Cultural competency has long been the gold standard for clinicians who treat patients of different races and/or cultural backgrounds than their own. However, in recent years, there has been increasing criticism of the cultural competency framework because of its reliance on stereotypes and an overemphasis on knowledge acquisition.

OBJECTIVE

We review this transition, including the critiques of cultural competency. We highlight trends in psychiatrist diversity, education, and training on cultural humility, including how consultation-liaison psychiatrists can incorporate advances in the Diagnostic and Statistical Manual of Mental Disorders, Fifth Edition, regarding the role of culture in clinical diagnosis, treatment, and management.

METHODS

We review the transition from cultural competency to cultural humility, including the critiques of cultural competency.
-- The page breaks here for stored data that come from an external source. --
theorem fillPage_mem {pn : Nat} {e : TlbEntry} {m : Bool} {t : State} (h : fillPage s pn e m = some t) : t.mem = s.mem := by
  unfold fillPage at h
  split at h
  · rename_i u a hf
    cases h
    exact takeFrame_mem hf
  · cases h

theorem countAccess_mem (s : State) (t : Thread) (va : Nat) : (countAccess s t va).mem = s.mem := by
  unfold countAccess
  split
  · split
    · dsimp only
      split
      · cases hf : fillPage _ _ _ _ with
        | none => rfl
        | some u =>
          have h := fillPage_mem hf
          exact h
      · rfl
    · rfl
  · rfl

theorem Kept.sendFor (t : Thread) (k : ReqKind) (p va pa : Nat) (d : Bytes) (r : Option Reg) (q : List (Nat × Dword)) (hs : Kept s) :
    Kept (sendFor s t k p va pa d r q) := hs.of_mem (countAccess_mem _ _ _)
theorem Kept.countReq (hs : Kept s) : Kept (countReq s) := hs.count _ _ _
theorem Kept.sendReq (k : ReqKind) (p : Nat) (va : Dword) (pa : Nat) (d : Bytes) (r : Option Reg) (hs : Kept s) :
    Kept (sendReq s k p va pa d r) := hs.countReq.sendFor _ _ _ _ _ _ _ _

/-- An event record (R409). -/
theorem Kept.logEventOf (pn kind src key pa cidx ridx extra mask : Nat) (hs : Kept s) :
    Kept (logEventOf s pn kind src key pa cidx ridx extra mask) :=
  ((((((((((hs.zeroRange _ _).writeLE _ _ _).writeLE _ _ _).writeLE _ _ _).writeLE _ _ _).writeLE _ _ _).writeLE _ _ _).writeLE
    _ _ _).writeLE _ _ _).writeLE _ _ _).writeLE _ _ _

theorem Kept.logEvent (pn kind src pa cidx ridx extra mask : Nat) (hs : Kept s) :
    Kept (logEvent s pn kind src pa cidx ridx extra mask) := hs.logEventOf _ _ _ _ _ _ _ _ _

theorem lookup_mem {pn va : Nat} {e : TlbEntry} {t : State} (h : lookup s pn va = some (e, t)) : t.mem = s.mem := by
  unfold lookup at h
  split at h
  · cases h; rfl
  · split at h
    · cases h; rfl
    · cases h

theorem deviceEntry_mem {pn va m : Nat} {a : Acc} {e : TlbEntry} {t : State}
    (h : deviceEntry s pn va a = some (e, m, t)) : t.mem = s.mem := by
  unfold deviceEntry at h
  split at h
  · cases h
  · split at h
    · rename_i hl
      dsimp only at h
      split at h
      · cases h; exact lookup_mem hl
      · cases h
    · cases h

theorem devicePlace_mem {pn va n k : Nat} {a : Acc} {t : State} (h : devicePlace s pn va n a = some (k, t)) :
    t.mem = s.mem := by
  unfold devicePlace at h
  split at h
  · rename_i he
    have e := deviceEntry_mem he
    split at h
    · cases h; exact e
    · split at h
      · split at h
        · split at h
          · cases h; exact e
          · cases h
        · cases h
      · cases h
  · cases h

/-- A trace record (R77). -/
theorem Kept.traceRec (t : Thread) (kind : Nat) (q : Strm) (pc : Dword) (extra : Nat) (hs : Kept s) :
    Kept (traceRec s t kind q pc extra) := by
  unfold Machine.traceRec
  extract_lets _ _ _ _
  split
  · exact hs
  · split
    · exact hs
    · rename_i h1
      have k1 := hs.of_mem (devicePlace_mem h1)
      extract_lets _
      split
      · exact k1.writeLE _ _ _
      · rename_i h2
        have k2 := k1.of_mem (devicePlace_mem h2)
        extract_lets _ _ _ _ _ _ t7 t8
        have k7 : Kept t7 := ((((((k2.writeLE _ _ _).writeLE _ _ _).writeLE _ _ _).writeLE _ _ _).writeLE
          _ _ _).writeLE _ _ _).writeLE _ _ _
        clear_value t7
        refine Kept.writeLE _ _ _ ?_
        unfold t8
        split
        · exact k7.zeroRange _ _
        · exact k7

theorem keeps_jump (a : Dword) (hs : Kept s) : Keeps (jump a) s := keeps_upd (hs.traceRec s.th 1 s.strm s.cur.pc _)

theorem Kept.takeTrap (c : BitVec 8) (i : Dword) (hs : Kept s) : Kept (takeTrap s c i) := by
  have k := hs.traceRec s.th 2 s.strm s.cur.pc c.toNat
  unfold Machine.takeTrap
  dsimp only
  repeat' split
  all_goals first
    | exact k.count _ _ _
    | exact k

theorem Kept.takePark (p : Park) (hs : Kept s) : Kept (takePark s p) := hs
theorem Kept.advance (hs : Kept s) : Kept (advance s) := hs
theorem Kept.retire (hs : Kept s) : Kept (retire s) := hs.of_mem (by simp)

theorem Kept.foldDigest (t : Thread) (va : Nat) (bs : Bytes) (hs : Kept s) : Kept (foldDigest s t va bs) := by
  unfold Machine.foldDigest foldDigestOf
  split
  · exact hs
  · exact hs

theorem Kept.siteRecall (k n : Nat) (hs : Kept s) : Kept (siteRecall s k n) := hs

theorem Kept.siteAtomic (t : Thread) (k : Nat) (q : Bool) (hs : Kept s) : Kept (siteAtomic s t k q) := by
  unfold Machine.siteAtomic
  split
  · exact (hs.siteRecall _ _).count _ _ _
  · exact Kept.count _ _ _ hs

theorem Kept.atomicSite (t : Thread) (r : Route) (hs : Kept s) : Kept (atomicSite s t r) := by
  unfold Machine.atomicSite
  split
  · exact hs.siteAtomic _ _ _
  · exact hs

/-! ## From an effect to its outcome -/

/-- What an effect settles to. -/
theorem settle_kept {r : Except Stop (Unit × State)} {t : State}
    (h : Ends r) (hs : Kept s) (hn : settle s r = .next t) : Kept t := by
  cases r with
  | ok p => cases hn; exact h
  | error e =>
    cases e with
    | trap c i => cases hn; exact hs.takeTrap c i
    | trapBack u c i => cases hn; exact Kept.takeTrap (s := u.unpopped s) c i h
    | trapIn u c i => cases hn; exact Kept.takeTrap c i h
    | park p => cases hn; exact hs.takePark p
    | parkIn u p => cases hn; exact Kept.takePark p h
    | again u p => cases hn; exact h

/-- An issued instruction keeps the form where its effect does. -/
theorem issue_kept {o : Op} {w : Word} {body : M Unit} {t : State} (hb : Keeps body s) (hs : Kept s)
    (hn : issue o w body s = .next t) : Kept t := by
  unfold issue at hn
  split at hn
  · cases hn; exact hs.takeTrap _ _
  · split at hn
    · cases hn; exact hs.takePark _
    · split at hn
      · cases hn; exact hs.takePark _
      · refine settle_kept ?_ hs hn
        exact keeps_seq (f := fun _ => upd Machine.retire) hb fun _ u hu => keeps_upd hu.retire

theorem issueN_kept {o : Op} {w : Word} {body : M Unit} {t : State} (hb : Keeps body s) (hs : Kept s)
    (hn : issueN o w body s = .next t) : Kept t :=
  issue_kept (keeps_seq (f := fun _ => upd Machine.advance) hb fun _ _ hu => keeps_upd hu.advance) hs hn

/-! ## Accesses of a thread -/

theorem keeps_frameWait (f : Frame) (va : Dword) (hs : Kept s) : Keeps (frameWait f va) s := by
  unfold Keeps frameWait
  split
  · exact hs
  · trivial

/-- Where an address leads is found without a change of memory. -/
theorem keeps_resolve (va : Dword) (n : Nat) (a : Acc) (hs : Kept s) : Keeps (resolve va n a) s := by
  unfold Keeps resolve
  extract_lets v cold
  clear_value cold
  refine ends_ite (fun _ => trivial) fun _ => ends_ite (fun _ => ends_ite (fun _ => hs) fun _ => hs) fun _ =>
    ends_ite (fun _ => ?_) fun _ => ends_ite (fun _ => hs) fun _ => ?_
  · generalize (if (a == .fetch) = true then none else threadPlace s s.th v n) = o
    cases o with
    | none => exact hs
    | some k => exact hs
  · cases hl : lookup s s.th.part v with
    | none => exact hs.count _ _ _
    | some p =>
      obtain ⟨e, x⟩ := p
      dsimp only
      have kv : Kept (if cold = true then count (count x x.th 0x216 1) x.th 0x217 1 else x) := by
        split
        · exact ((hs.of_mem (lookup_mem hl)).count _ _ _).count _ _ _
        · exact hs.of_mem (lookup_mem hl)
      generalize (if cold = true then count (count x x.th 0x216 1) x.th 0x217 1 else x) = w at kv ⊢
      refine ends_ite (fun _ => kv) fun _ => ends_ite (fun _ => ?_) fun _ => ends_ite (fun _ => ?_) fun _ =>
        ends_ite (fun _ => ?_) fun _ => ends_ite (fun _ => kv) fun _ => kv
      · exact ends_ite (fun _ => kv) fun _ => kv
      · cases frameOf w w.th.part e.vpage with
        | some f => exact ends_ite (fun _ => keeps_frameWait f va kv) fun _ => ends_ite (fun _ => kv) fun _ => kv
        | none =>
          dsimp only
          split
          · exact kv.of_mem (fillPage_mem ‹_›)
          · trivial
      · cases movingFrame w w.th.part e.vpage with
        | some f => exact keeps_frameWait f va kv
        | none =>
          dsimp only
          split
          · rename_i h
            split at h
            · exact kv.of_mem (fillPage_mem h)
            · cases h
          · exact kv

theorem keeps_interlock (va : Dword) (n : Nat) (w : Bool) (hs : Kept s) : Keeps (interlock va n w) s := by
  unfold Keeps interlock
  split
  · trivial
  · exact hs

theorem stampSector_mem {t : Thread} {me : Nat × Nat × Bool × Nat} {k : Nat} {w : Bool} {u : State}
    (h : stampSector s t me k w = some u) : u.mem = s.mem := by
  unfold stampSector at h
  dsimp only at h
  split at h
  · cases h
  · cases h; rfl

theorem keeps_stampPlain (va : Dword) (r : Route) (w : Bool) (hs : Kept s) : Keeps (stampPlain va r w) s := by
  unfold Keeps stampPlain
  dsimp only
  split
  · exact hs
  · split
    · rename_i u h
      have k : Kept u := hs.of_mem (stampSector_mem h)
      exact k
    · split
      · exact hs
      · split
        · trivial
        · exact hs.count s.th 0x219 1

theorem keeps_boundary (hs : Kept s) : Keeps boundary s := by
  unfold Keeps boundary
  dsimp only
  split
  · trivial
  · exact hs

theorem keeps_classify (k : Cls) (va : Dword) (r : Route) (w : Bool) (hs : Kept s) : Keeps (classify k va r w) s := by
  cases k with
  | plain => exact keeps_stampPlain va r w hs
  | relaxed => exact hs
  | acquire => exact keeps_boundary hs
  | release | sc =>
    exact keeps_seq (keeps_see _ hs) fun _ _ h =>
      keeps_parkIf (f := fun _ => boundary) (keeps_boundary h)

theorem keeps_readAt (r : Route) (n : Nat) (hs : Kept s) : Keeps (readAt r n) s := by
  show Kept (if _ then _ else _)
  split
  · exact hs.countReq
  · exact hs.countReq.siteRecall _ _

/-- A committed write keeps the canonical form (R280, R389). -/
theorem keeps_writeAt (va : Dword) (r : Route) (bs : Bytes) (q : Bool) (hs : Kept s) : Keeps (writeAt va r bs q) s := by
  unfold Keeps writeAt
  dsimp only
  split
  · trivial
  · have k := (hs.countReq.siteRecall r.key bs.length).putAt s.th.part r.key bs
    generalize putAt _ s.th.part r.key bs = v at k ⊢
    show Kept (if _ then _ else _)
    split
    · exact k.foldDigest _ _ _
    · exact k

/-- A load (R182, R184). -/
theorem keeps_loadTo (d : Reg) (va : Dword) (n : Nat) (k : Cls) (hs : Kept s) : Keeps (loadTo d va n k) s := by
  unfold loadTo
  refine keeps_seq (keeps_aligned va n hs) fun _ _ h => keeps_seq (keeps_see _ h) fun _ _ h => keeps_parkIf ?_
  refine keeps_seq (keeps_resolve va n .read h) fun r _ h => keeps_seq (keeps_interlock va n false h) fun _ _ h => ?_
  refine keeps_get_bind (keeps_seq (keeps_classify k va r false h) fun _ u hu => keeps_get_bind ?_)
  split
  · exact keeps_seq (keeps_failBack _ _ _ _ h hu) fun _ _ h => keeps_seq (keeps_readAt r n h) fun v _ h => keeps_wr d _ h
  · exact keeps_seq (keeps_portRoom d hu) fun _ _ _ =>
      keeps_seq (keeps_set (hu.sendReq _ _ _ _ _ _)) fun _ _ h => keeps_parkHere _ h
We highlight trends in psychiatrist diversity, education, and training on cultural humility.

RESULTS

We illustrate how consultation-liaison psychiatrists can incorporate advances in the Diagnostic and Statistical Manual of Mental Disorders, Fifth Edition, regarding the role of culture in clinical diagnosis, treatment, and management.

CONCLUSIONS

Cultural humility, which minimizes the power imbalance between clinicians and patients and emphasizes patient-focused interviewing and care, is a useful approach for consultation-liaison psychiatrists working with diverse patients and with diverse multidisciplinary teams in the general hospital.

摘要

背景

文化能力一直是治疗与自身种族和/或文化背景不同的患者的临床医生的黄金标准。然而,近年来,由于其对刻板印象的依赖和对知识获取的过分强调,文化能力框架受到了越来越多的批评。

目的

我们回顾了这一转变,包括对文化能力的批评。我们强调了精神科医生多样性、文化谦逊教育和培训方面的趋势,包括联络精神病医生如何将《精神障碍诊断与统计手册》第五版中关于文化在临床诊断、治疗和管理中的作用的新进展纳入其中。

方法

我们回顾了从文化能力到文化谦逊的转变,包括对文化能力的批评。我们强调了精神科医生多样性、文化谦逊教育和培训方面的趋势。

结果

我们说明了联络精神病医生如何将《精神障碍诊断与统计手册》第五版中关于文化在临床诊断、治疗和管理中的作用的新进展纳入其中。

结论

文化谦逊最大限度地减少了临床医生和患者之间的权力不平衡,并强调以患者为中心的访谈和护理,对于与不同患者以及综合医院的多元化多学科团队合作的联络精神病医生来说,是一种有用的方法。